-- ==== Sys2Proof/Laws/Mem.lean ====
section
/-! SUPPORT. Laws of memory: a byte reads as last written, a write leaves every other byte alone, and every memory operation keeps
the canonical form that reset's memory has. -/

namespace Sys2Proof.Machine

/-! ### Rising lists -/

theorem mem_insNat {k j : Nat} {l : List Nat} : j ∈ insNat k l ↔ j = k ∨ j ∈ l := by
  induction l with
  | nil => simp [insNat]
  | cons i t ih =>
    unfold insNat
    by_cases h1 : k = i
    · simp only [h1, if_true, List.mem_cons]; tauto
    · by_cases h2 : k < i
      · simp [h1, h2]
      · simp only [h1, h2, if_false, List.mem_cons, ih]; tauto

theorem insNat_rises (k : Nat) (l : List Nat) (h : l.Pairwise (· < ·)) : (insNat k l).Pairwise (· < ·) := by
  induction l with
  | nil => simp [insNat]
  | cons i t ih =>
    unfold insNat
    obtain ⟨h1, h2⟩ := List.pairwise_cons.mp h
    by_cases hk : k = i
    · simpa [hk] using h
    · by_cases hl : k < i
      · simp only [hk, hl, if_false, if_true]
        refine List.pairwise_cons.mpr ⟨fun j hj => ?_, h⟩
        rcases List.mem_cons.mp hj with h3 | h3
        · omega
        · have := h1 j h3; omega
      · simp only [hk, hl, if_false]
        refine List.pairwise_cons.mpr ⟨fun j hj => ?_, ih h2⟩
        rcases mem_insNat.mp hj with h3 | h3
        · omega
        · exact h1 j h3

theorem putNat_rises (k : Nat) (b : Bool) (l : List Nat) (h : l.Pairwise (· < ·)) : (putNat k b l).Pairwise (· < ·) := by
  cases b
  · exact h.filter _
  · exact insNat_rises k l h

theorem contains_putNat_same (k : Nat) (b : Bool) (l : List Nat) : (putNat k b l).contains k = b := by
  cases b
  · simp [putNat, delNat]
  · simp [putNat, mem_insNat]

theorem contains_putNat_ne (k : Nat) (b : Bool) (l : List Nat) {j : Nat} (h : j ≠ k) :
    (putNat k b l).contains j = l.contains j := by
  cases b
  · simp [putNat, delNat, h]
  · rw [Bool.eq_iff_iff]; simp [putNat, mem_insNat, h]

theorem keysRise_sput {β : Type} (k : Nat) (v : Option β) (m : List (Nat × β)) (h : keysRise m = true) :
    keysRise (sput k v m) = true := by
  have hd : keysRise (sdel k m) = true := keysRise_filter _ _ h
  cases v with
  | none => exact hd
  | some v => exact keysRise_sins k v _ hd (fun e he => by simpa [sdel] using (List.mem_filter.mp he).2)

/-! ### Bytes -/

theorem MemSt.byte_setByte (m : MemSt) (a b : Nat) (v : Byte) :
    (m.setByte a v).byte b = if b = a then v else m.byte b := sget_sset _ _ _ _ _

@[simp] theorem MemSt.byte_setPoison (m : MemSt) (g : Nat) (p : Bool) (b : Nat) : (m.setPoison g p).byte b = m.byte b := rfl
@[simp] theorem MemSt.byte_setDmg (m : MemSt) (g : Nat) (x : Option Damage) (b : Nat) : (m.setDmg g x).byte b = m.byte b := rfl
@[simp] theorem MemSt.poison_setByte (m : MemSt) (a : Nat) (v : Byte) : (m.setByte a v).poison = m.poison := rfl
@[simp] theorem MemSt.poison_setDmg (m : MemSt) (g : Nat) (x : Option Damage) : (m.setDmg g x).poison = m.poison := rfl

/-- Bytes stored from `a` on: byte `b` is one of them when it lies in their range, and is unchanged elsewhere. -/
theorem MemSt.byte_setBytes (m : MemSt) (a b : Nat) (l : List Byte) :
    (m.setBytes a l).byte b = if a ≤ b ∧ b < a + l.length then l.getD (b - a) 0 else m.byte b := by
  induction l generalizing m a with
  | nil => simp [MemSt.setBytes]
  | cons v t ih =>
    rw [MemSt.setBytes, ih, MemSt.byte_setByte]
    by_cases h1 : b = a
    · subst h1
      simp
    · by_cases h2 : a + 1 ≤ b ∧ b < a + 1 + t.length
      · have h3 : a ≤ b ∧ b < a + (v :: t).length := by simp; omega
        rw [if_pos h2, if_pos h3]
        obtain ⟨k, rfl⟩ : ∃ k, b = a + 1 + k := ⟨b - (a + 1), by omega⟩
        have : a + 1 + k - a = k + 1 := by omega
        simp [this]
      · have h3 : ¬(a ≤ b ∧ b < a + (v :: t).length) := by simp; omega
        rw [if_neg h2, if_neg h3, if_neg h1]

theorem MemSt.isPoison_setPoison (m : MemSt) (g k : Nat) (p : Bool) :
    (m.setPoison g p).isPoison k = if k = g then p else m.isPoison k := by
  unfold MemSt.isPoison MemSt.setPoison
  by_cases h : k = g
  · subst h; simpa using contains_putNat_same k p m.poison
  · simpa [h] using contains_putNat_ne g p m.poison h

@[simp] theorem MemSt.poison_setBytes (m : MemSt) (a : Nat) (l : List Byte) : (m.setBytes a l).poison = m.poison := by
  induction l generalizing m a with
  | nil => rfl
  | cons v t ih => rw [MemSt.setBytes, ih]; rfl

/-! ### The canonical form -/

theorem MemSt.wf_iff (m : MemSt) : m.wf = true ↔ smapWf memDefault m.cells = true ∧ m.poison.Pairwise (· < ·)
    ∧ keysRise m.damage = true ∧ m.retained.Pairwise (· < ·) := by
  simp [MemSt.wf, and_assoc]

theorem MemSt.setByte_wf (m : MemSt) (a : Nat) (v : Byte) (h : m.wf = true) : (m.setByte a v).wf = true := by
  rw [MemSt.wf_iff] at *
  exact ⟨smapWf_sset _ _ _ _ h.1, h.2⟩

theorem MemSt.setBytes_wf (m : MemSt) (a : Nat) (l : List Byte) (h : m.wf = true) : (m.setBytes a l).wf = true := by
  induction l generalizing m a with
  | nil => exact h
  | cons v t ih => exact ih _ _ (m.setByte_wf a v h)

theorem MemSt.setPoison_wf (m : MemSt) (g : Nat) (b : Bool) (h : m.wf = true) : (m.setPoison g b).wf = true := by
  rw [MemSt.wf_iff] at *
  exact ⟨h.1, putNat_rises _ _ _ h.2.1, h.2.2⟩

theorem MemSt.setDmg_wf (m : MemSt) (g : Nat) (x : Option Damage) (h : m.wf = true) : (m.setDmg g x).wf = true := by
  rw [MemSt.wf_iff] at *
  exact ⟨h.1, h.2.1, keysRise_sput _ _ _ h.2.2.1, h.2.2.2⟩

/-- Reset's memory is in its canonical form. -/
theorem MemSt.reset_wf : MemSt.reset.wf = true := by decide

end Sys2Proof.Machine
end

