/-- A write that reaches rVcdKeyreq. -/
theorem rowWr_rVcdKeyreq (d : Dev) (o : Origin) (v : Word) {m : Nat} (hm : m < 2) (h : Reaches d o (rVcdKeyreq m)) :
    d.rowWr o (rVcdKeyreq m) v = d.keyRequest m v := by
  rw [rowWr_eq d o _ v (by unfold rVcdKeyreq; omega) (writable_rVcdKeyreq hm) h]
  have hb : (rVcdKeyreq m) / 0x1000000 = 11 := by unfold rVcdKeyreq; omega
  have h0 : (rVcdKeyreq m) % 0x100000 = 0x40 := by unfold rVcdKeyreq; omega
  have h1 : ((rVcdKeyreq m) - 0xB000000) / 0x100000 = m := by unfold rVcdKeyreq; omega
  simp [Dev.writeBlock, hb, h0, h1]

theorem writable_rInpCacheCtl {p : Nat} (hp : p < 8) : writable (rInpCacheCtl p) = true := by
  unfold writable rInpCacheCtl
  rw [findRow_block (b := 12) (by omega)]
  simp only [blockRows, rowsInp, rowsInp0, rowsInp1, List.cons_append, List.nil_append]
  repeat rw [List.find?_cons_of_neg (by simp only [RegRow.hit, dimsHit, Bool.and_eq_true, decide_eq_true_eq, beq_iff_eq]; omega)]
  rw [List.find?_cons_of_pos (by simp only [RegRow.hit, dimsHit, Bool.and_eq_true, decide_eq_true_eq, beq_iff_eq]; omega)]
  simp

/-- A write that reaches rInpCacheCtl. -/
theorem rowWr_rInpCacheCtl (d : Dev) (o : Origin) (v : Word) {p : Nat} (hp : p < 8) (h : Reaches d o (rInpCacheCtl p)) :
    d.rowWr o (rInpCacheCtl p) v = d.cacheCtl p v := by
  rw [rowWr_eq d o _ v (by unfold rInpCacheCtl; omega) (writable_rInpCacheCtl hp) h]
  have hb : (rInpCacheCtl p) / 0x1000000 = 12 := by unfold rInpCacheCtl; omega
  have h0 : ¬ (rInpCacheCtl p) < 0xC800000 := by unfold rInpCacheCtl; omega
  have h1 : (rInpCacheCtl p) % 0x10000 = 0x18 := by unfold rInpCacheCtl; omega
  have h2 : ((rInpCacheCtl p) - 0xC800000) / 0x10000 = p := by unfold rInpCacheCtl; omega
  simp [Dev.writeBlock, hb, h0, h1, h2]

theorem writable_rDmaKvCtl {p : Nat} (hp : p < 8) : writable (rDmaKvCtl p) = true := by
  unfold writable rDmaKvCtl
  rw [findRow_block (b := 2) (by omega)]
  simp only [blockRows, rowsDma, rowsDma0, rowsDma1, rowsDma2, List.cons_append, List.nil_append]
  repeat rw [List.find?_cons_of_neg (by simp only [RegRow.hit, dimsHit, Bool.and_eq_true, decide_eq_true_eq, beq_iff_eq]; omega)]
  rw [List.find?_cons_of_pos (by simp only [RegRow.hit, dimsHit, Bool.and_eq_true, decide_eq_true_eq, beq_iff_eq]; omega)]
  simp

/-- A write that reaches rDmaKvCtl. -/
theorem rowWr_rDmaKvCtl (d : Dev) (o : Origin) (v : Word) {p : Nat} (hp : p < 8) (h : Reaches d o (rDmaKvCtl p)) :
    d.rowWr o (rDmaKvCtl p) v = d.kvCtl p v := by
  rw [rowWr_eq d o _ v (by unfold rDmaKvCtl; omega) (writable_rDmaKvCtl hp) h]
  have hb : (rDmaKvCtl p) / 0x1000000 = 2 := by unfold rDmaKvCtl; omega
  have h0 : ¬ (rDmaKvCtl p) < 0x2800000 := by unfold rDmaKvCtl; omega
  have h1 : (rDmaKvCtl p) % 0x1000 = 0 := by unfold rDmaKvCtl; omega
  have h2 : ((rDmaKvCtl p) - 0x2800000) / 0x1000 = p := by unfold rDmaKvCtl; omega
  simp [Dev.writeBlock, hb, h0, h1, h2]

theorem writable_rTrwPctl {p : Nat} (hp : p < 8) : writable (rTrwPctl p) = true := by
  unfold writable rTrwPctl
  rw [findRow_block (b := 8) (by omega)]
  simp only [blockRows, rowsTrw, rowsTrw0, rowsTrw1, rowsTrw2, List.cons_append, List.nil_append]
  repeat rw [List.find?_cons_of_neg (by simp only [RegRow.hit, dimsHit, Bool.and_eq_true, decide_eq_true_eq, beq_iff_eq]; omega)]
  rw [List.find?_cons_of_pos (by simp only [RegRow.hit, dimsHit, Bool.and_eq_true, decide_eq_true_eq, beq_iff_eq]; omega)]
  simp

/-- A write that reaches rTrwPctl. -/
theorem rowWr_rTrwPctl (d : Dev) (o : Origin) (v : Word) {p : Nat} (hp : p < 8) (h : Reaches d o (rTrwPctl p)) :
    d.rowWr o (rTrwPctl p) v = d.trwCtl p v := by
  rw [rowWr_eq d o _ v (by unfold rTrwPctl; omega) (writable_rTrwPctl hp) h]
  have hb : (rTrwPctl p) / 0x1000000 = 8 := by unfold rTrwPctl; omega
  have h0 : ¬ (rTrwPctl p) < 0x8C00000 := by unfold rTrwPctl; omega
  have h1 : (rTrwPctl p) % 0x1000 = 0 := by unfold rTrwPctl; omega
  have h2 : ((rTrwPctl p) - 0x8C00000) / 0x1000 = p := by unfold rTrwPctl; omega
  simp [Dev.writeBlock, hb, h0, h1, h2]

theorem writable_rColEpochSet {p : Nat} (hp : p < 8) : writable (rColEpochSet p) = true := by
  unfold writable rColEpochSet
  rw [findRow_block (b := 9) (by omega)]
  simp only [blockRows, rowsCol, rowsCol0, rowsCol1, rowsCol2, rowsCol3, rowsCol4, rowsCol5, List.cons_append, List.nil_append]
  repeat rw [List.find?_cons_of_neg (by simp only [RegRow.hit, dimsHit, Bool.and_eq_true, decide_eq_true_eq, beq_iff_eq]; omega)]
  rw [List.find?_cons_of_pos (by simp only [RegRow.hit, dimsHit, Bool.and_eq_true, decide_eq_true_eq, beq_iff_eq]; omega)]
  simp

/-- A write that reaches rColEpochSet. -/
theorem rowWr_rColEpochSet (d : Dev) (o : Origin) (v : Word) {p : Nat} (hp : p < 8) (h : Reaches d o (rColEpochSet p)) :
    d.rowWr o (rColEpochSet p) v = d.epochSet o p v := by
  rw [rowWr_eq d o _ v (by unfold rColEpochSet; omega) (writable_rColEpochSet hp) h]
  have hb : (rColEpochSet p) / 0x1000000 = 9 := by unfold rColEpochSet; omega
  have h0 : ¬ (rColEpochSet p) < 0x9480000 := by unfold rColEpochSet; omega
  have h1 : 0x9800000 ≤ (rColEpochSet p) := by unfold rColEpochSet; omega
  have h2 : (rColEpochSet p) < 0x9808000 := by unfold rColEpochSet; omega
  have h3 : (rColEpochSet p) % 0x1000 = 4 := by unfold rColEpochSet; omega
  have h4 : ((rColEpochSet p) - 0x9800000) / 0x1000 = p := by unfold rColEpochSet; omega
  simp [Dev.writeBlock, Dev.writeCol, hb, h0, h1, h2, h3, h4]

----

*ABOUT THIS EXERCISE:* Set down only these lines, exactly: the one containing "have h2 : (rColEpochSet" and each line after it through the end of the entries above.

*TASK SOLUTION:*
  have h2 : (rColEpochSet p) < 0x9808000 := by unfold rColEpochSet; omega
  have h3 : (rColEpochSet p) % 0x1000 = 4 := by unfold rColEpochSet; omega
  have h4 : ((rColEpochSet p) - 0x9800000) / 0x1000 = p := by unfold rColEpochSet; omega
  simp [Dev.writeBlock, Dev.writeCol, hb, h0, h1, h2, h3, h4]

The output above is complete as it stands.